At the small scales in which proteins exist, even a subtle difference between two molecules can make a big difference. Diffusion is one example of this. Small molecules, such as water or ions, diffuse quickly, migrating about one centimeter per second. (In other words, these molecules travel the length of ten thousand bacterial cells in the span of one second.) But large proteins move more slowly — only a few micrometers (one-millionth of a meter) in the same second. A rule of thumb is that, for a molecule to move twice as far, it takes four times as long. Molecules don't move in straight lines, but jostle about in three dimensions. Diffusion is described in units of length2/time, meaning it takes a protein 10 milliseconds to move across a cell, but 20 days to travel one centimeter.

Diffusion sets an upper limit on a cell's size.5 If a cell is too small, not enough "stuff" fits inside and evolution is constrained. If a cell is too large, nothing ever gets done because proteins cannot reach their destinations. Life is a search for many little optimas.

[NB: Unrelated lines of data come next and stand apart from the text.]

/-- What a command makes of a quiet state is quiet. -/
theorem exec_quiet {s : State} (hs : s.quiet) {c : Instr} (hc : ∀ e, c ≠ .coldReset e) :
    ∃ t, exec c s = .next t ∧ t.quiet ∧ t.pending = s.pending := by
  have hsent (n : Nat) : (s.setPort { s.port with sent := List.replicate n 0 }).quiet :=
    ⟨hs.held, hs.answer, hs.notice, hs.ready⟩
  by_cases hread : ∃ n, c = .readTransaction n
  · obtain ⟨n, rfl⟩ := hread
    exact ⟨_, exec_held_read hs.held n, hsent n, rfl⟩
  by_cases hbytes : ∃ rest, c = .malformedRequestFrame (90 :: rest)
  · obtain ⟨rest, rfl⟩ := hbytes
    exact ⟨_, exec_held_bytes hs.held rest, hsent rest.length, rfl⟩
  exact ⟨s, exec_held hs.held hc (by simpa using hread) (by simpa using hbytes), hs, rfl⟩

/-- A run of one step more, by what the first step makes of the state. -/
theorem run_succ {k : Nat} {s u : State} (h : step s = .next u) :
    Host.Core.run Sys2Proof.core (k + 1) s = Host.Core.run Sys2Proof.core k u := by
  have hstep : Sys2Proof.core.step s = .next u := h
  simp only [Host.Core.run]
  rw [hstep]

theorem run_quiet {l : List Instr} {s t : State} (hl : ∀ c ∈ l, ∀ e, c ≠ .coldReset e) (hs : s.quiet)
    (hp : s.pending = l) (ht : Host.Core.run Sys2Proof.core l.length s = .next t) : t.quiet := by
  induction l generalizing s with
  | nil =>
    obtain rfl := Host.Outcome.next.inj ht
    exact hs
  | cons c l ih =>
    obtain ⟨u, hu, hq, hpu⟩ := exec_quiet (s := s.setPending l) ⟨hs.held, hs.answer, hs.notice, hs.ready⟩ (hl c (by simp))
    have hstep : step s = .next u := by rw [step, hp, ← hu]
    rw [List.length_cons, run_succ hstep] at ht
    exact ih (fun d hd => hl d (by simp [hd])) hq (by simpa using hpu) ht

/-- Settles O13: the values are those of the reset state; the rest by the shape of the command. -/
theorem coldResetClearsAndHoldIsDeaf : Obligations.ColdResetClearsAndHoldIsDeaf := by
  unfold Obligations.ColdResetClearsAndHoldIsDeaf
  refine ⟨fun e s => ?_, fun c s hs hc => ?_, fun c s hs hk => ?_, fun l s t hl ht => ?_⟩
  · refine ⟨resetEdge e s, rfl, ?_⟩
    cases e with
    | falls =>
      refine ⟨rfl, rfl, rfl, rfl, rfl, rfl, rfl, rfl, rfl, rfl, fun _ => rfl, fun _ => rfl, rfl, rfl, rfl, rfl, rfl, rfl,
        rfl, rfl, rfl, rfl, rfl, rfl, rfl, rfl, rfl, fun c n => ?_, rfl, rfl, rfl, ?_, ?_, rfl, rfl⟩
      · cases c <;> rfl
      all_goals simp [resetEdge, resetBlocks, State.reset]
    | rises mid =>
      refine ⟨rfl, rfl, rfl, rfl, rfl, rfl, rfl, rfl, rfl, rfl, fun _ => rfl, fun _ => rfl, rfl, rfl, rfl, rfl, rfl, rfl,
        rfl, rfl, rfl, rfl, rfl, rfl, rfl, rfl, rfl, fun c n => ?_, rfl, rfl, rfl, ?_, ?_, rfl, rfl⟩
      · cases c <;> rfl
      all_goals simp [resetEdge, resetBlocks, State.reset]
  · exact ⟨fun n h => h ▸ exec_held_read hs n, fun rest h => h ▸ exec_held_bytes hs rest, fun h1 h2 => exec_held hs hc h1 h2⟩
  · refine ⟨fun n h => ?_, fun rest h => ?_, fun h => ?_⟩
    · subst h
      exact congrArg _ (readPort_skipped hs hk n)
    · subst h
      change execMalformedRequestFrame (90 :: rest) s = _
      rw [execMalformedRequestFrame, if_pos rfl, readPort_skipped hs hk]
    · rcases h with h | rfl | rfl | ⟨first, rest, hfirst, rfl⟩
      · obtain ⟨hd, owed, act, hexec, -⟩ := exec_request h
        rw [hexec, request, atPort_skipped hs hk]
        rfl
      · change Host.Outcome.next (frameDiscarded s) = _
        rw [frameDiscarded, if_neg (by simp [hs]), if_pos hk]
        rfl
      · change Host.Outcome.next (emptyTransaction s) = _
        rw [emptyTransaction, if_neg (by simp [hs]), if_pos hk]
        rfl
      · exact exec_skipped_frame hs hk hfirst rest
  · have hquiet : (resetEdge .falls (s.setPending l)).quiet :=
      ⟨rfl, rfl, by simp [noticePin, resetEdge, resetBlocks, State.reset], rfl⟩
    rw [run_succ (u := resetEdge .falls (s.setPending l)) rfl] at ht
    obtain ⟨-, ha, hn, hr⟩ := run_quiet hl hquiet rfl ht
    exact ⟨ha, hn, hr⟩

end Sys2Proof.Machine
end

section
/-! SUPPORT. SPLIT SEGMENT (R16 to R18): the tables that a split leaves, and what it indicates. -/

namespace Sys2Proof.Machine

/-! ## The tables of a split (R17, R18) -/

/-- A run of changes over a list of valves, as one over the valve table. -/
theorem valves_foldl_updValve (f : Valve → Valve) (l : List Nat) (s : State) :
    (l.foldl (fun s x => s.updValve x f) s).valves = l.foldl (fun t x => Table.upd t x f) s.valves :=
  foldl_field State.valves _ (fun t x => Table.upd t x f) (by simp) l s

/-- A run of changes over a list of points, as one over the point table. -/
theorem points_foldl_updPoint (f : Point → Point) (l : List Nat) (s : State) :
    (l.foldl (fun s x => s.updPoint x f) s).points = l.foldl (fun t x => Table.upd t x f) s.points :=
  foldl_field State.points _ (fun t x => Table.upd t x f) (by simp) l s

/-- A point put at another segment. -/
def Point.movedTo (p : Point) (n : Nat) : Point := { p with segment := n }

section
variable {seg t v moved : Nat} {vs ps : List Nat} {g : Segment} {s : State}

@[simp] theorem split_segments : (split seg t v vs ps moved g s).segments =
    Table.put (Table.put s.segments seg (splitOld g v vs ps moved)) t (splitNew g v vs ps moved) := by
  simp [split, State.putSegment]

@[simp] theorem split_stopCount : (split seg t v vs ps moved g s).stopCount = s.stopCount + 1 := by
  simp [split]

@[simp] theorem split_points : (split seg t v vs ps moved g s).points =
    ps.foldl (fun u x => Table.upd u x (fun p => p.movedTo t)) s.points := by
  have h := points_foldl_updPoint (fun p => { p with segment := t }) ps
  simp [split, h]
  rfl

@[simp] theorem split_valves : (split seg t v vs ps moved g s).valves =
    Table.put (vs.foldl (fun u x => Table.upd u x (fun a => a.rename seg t)) s.valves) v
      (freshValve .stop (some seg) t .opened .manual none .opened s.now) := by
  have h := valves_foldl_updValve (fun a => a.rename seg t) vs
  simp [split, State.putValve, h]

theorem at?_split_segments (n : Nat) : Table.at? (split seg t v vs ps moved g s).segments n =
    if n = t then some (splitNew g v vs ps moved)
    else if n = seg then some (splitOld g v vs ps moved) else Table.at? s.segments n := by
  rw [split_segments, Table.at?_put, Table.at?_put]

theorem at?_split_valves (hvs : vs.Nodup) (n : Nat) : Table.at? (split seg t v vs ps moved g s).valves n =
    if n = v then some (freshValve .stop (some seg) t .opened .manual none .opened s.now)
    else if n ∈ vs then (Table.at? s.valves n).map (fun a => a.rename seg t) else Table.at? s.valves n := by
  rw [split_valves, Table.at?_put, Table.at?_foldl_upd hvs]

theorem at?_split_points (hps : ps.Nodup) (n : Nat) : Table.at? (split seg t v vs ps moved g s).points n =
    if n ∈ ps then (Table.at? s.points n).map (fun p => p.movedTo t) else Table.at? s.points n := by
  rw [split_points, Table.at?_foldl_upd hps]

theorem split_indicates : Indicates [.model] ([(.segment, seg), (.segment, t), (.valve, v)] ++
    vs.map (fun x => (.valve, x)) ++ ps.map (fun x => (.point, x))) s (split seg t v vs ps moved g s) := by
  unfold split
  extract_lets s1 s2 s3 s4 s5
  have h4 : Indicates [] [] s s4 := .of_same (by simp [s4, s3, s2, s1]) (by simp [s4, s3, s2, s1])
  have h5 : Indicates [] _ s s5 := ((h4.flagAll .segment [seg, t]).flagAll .valve (v :: vs)).flagAll .point ps
  refine ((h5.raise .model).same (u := trigger (raise .model s5)) (by simp) (by simp)).congr (fun _ => .rfl)
    (fun x => ?_)
  simp only [List.map_cons, List.map_nil, List.mem_append, List.mem_cons, List.not_mem_nil, or_false]
  tauto

/-- A split triggers a pass over the records as it leaves them. -/
theorem split_triggers : triggers s (split seg t v vs ps moved g s) := by
  unfold split
  extract_lets s1 s2 s3 s4 s5
  exact triggers_trigger (by simp [s5, s4, s3, s2, s1])

theorem split_changes : changesOnly [.segments, .valves, .points, .stopCount, .tracer, .notices, .onPlace] s
    (split seg t v vs ps moved g s) := by
  intro q hq
  cases q
  case port => exact same_port (by simp)
  all_goals simp [State.same] at hq ⊢

end

/-! ## The tests of SPLIT SEGMENT (R16) -/

theorem targetedLive_eq_false {s : State} {seg : Nat} :
    targetedLive s seg = false ↔ ∀ p q, (p, q) ∈ s.plans → q.target = seg → q.activeState = .idle := by
  simp [targetedLive, List.any_eq_false]

theorem activelyListed_eq_false {s : State} {v : Nat} :
    activelyListed s v = false ↔ ∀ p q, (p, q) ∈ s.plans → v ∉ q.active := by
  simp [activelyListed, List.any_eq_false]

/-- Settles O23: the request passes its ten tests, and the split is read off its tables. -/
theorem splitSegmentDivides : Obligations.SplitSegmentDivides := by
  unfold Obligations.SplitSegmentDivides
  intro h seg vs ps customers t v s g hs hw hm hseg hvr hpr hvd hpd hin hg hvl hpl hsup hlive hlisted ht hv hstop hroom
    hnew
  have htests : ∀ x ∈ splitTests h seg vs ps s, x.1 = true := by
    have htest (f : Segment → Bool) : Table.test s.segments seg f = f g := by simp [Table.test, hg]
    have hall : vs.all (fun x => !activelyListed s x) = true := by
      simpa using fun x hx => activelyListed_eq_false.2 (hlisted x hx)
    simp [splitTests, htest, running_iff.2 hm, Config.segmentSlots, hseg, Config.valveSlots, Config.pointSlots,
      distinct_iff, hvd, hpd, hin, Table.has, hg, hsup, targetedLive_eq_false.2 hlive, hall, ht, hv,
      Config.stopCapacity, hstop, Config.segmentValveCapacity, hnew]
    exact ⟨⟨fun x hx => decide_eq_true (hvr x hx), fun x hx => decide_eq_true (hpr x hx)⟩, ⟨hvl, hpl⟩, by omega⟩
  have hact : splitSegment h seg vs ps customers s = (split seg t v vs ps (min g.customers customers) g s,
      .doneClamped (decide (g.customers < customers)) [.u16 t, .u16 v]) := by
    rw [splitSegment, tested_passed htests]
    simp [hg, show Table.lowestFree s.segments Config.segmentSlots = some t from ht,
      show Table.lowestFree s.valves Config.valveSlots = some v from hv]
  refine ⟨split seg t v vs ps (min g.customers customers) g s, ?_, split_changes, split_stopCount, fun n => ?_,
    fun n => ?_, fun n => at?_split_points hpd n, split_triggers, split_indicates.raises, split_indicates.flags⟩
  · refine Eq.trans (request_ready hs hw h _ _) ?_
    rw [hact]
    rfl
  · rw [at?_split_segments]
    have hcust : g.customers - min g.customers customers = g.customers - customers := by omega
    simp [splitNew, splitOld, hcust]
  · rw [at?_split_valves hvd]
    simp [freshValve, State.now]

end Sys2Proof.Machine
end

section
/-! SUPPORT. MERGE AT STOP (R19 to R22): the tables that a merge leaves, and what it indicates. -/

namespace Sys2Proof.Machine

/-! ## Changing every record that meets a test -/

/-- A run of one change over the records that meet a test is that change on each of them. -/
theorem Table.foldl_upd_which {α : Type} {t : Table α} (ht : Table.rises t) (p : α → Bool) (f : α → α) :
    (Table.which t p).foldl (fun u n => Table.upd u n f) t = Table.image (fun a => if p a then f a else a) t := by
  refine Table.ext (Table.rises_of_keys ht (Table.keys_foldl_upd (fun _ => f) _ _))
    (Table.rises_of_keys ht (Table.keys_image _ _)) fun n => ?_
  rw [Table.at?_image, Table.at?_foldl_upd (nodup_of_rising (Table.pairwise_which ht p)) (fun _ => f)]
  simp only [Table.mem_which ht]
  cases h : Table.at? t n with
  | none => simp
  | some a => by_cases hp : p a = true <;> simp [hp]

theorem Table.mem_which_iff_test {α : Type} {t : Table α} (ht : Table.rises t) {p : α → Bool} {n : Nat} :
    n ∈ Table.which t p ↔ Table.test t n p = true := (Table.mem_which ht).trans (Table.test_iff ..).symm

theorem Table.which_ne_nil {α : Type} {t : Table α} {p : α → Bool} :
    Table.which t p ≠ [] ↔ ∃ r ∈ t, p r.2 = true := by
  simp [Table.which, Table.keys, List.filter_eq_nil_iff]

/-! ## Renaming -/

theorem Valve.rename_of_not_ends {y : Valve} {b : Nat} (h : y.ends b = false) (a : Nat) : y.rename b a = y := by
  obtain ⟨hA, hB⟩ : y.endA ≠ some b ∧ y.endB ≠ b := by simpa [Valve.ends] using h
  have hmap : y.endA.map (fun x => if x = b then a else x) = y.endA := by
    cases e : y.endA with
    | none => rfl
    | some x =>
      have : x ≠ b := by rintro rfl; exact hA e
      simp [this]
  simp [Valve.rename, hB, hmap]

/-- An incident of the one segment is put at the other. -/
def Incident.rename (i : Incident) (old new : Nat) : Incident := if i.segment = old then { i with segment := new } else i

/-- A plan that targets the one segment targets the other. -/
def Plan.retarget (q : Plan) (old new : Nat) : Plan := { q with target := if q.target = old then new else q.target }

As proteins move through a cell, they are also bombarded by water, sugars, and other proteins. Every protein collides with millions of molecules every second, and its corresponding substrate — the molecule it means to find — is vanishingly rare. In biology textbooks, one often reads sentences like, "A protein's substrate has a concentration of 0.5 millimolar." All this means is that there's one substrate for every 100,000 water molecules. And yet, even at this sparse dilution, the enzyme will find, and collide with, about 500,000 substrates every second!6

Cells are chaotic swarms of energy and fortuitous accidents. The Central Dogma sounds simple in words, but is a miracle in reality. It's a wonder that cells get anything done at all.

The first time I did these calculations, I felt an intense appreciation for biology. And now, I want everyone else to feel the same. We ought to teach students of biology to think as mathematicians: to carefully quantify biology, to think in absolute units, and to develop a feeling for the organism.

Throughout this essay, I've depicted cells as dense blobs filled with lots of stuff. This insinuates that, if one studied everything in a cell and tallied all of its components, then perhaps we'd have a complete knowledge of biology. But this isn't true.

Some proteins "moonlight" in the cell. They carry out one function when their substrate is around, and do something entirely different when it isn't. Many protein signaling pathways also play a specific role in one type of cell, and something different in another. Biology is infinitely weird, and if we ever plan to master it, we will need new scientific methods to measure protein dynamics and interaction strengths.

When COVID came in 2020, I left my Ph.D. and moved to New York to study journalism. I fell out of contact with Rob, but my appreciation for biological numbers remained. I still enjoy jotting down calculations in the margins of books. And every day, I feel grateful that I get to learn about biology, a field that is far stranger than anything one could see while scuba diving or traveling to Mars. It is still difficult for me to imagine the microscopic world when my mind and experiences are almost wholly confined to the macroscopic world. But a pen, paper, and imagination seem to suffice.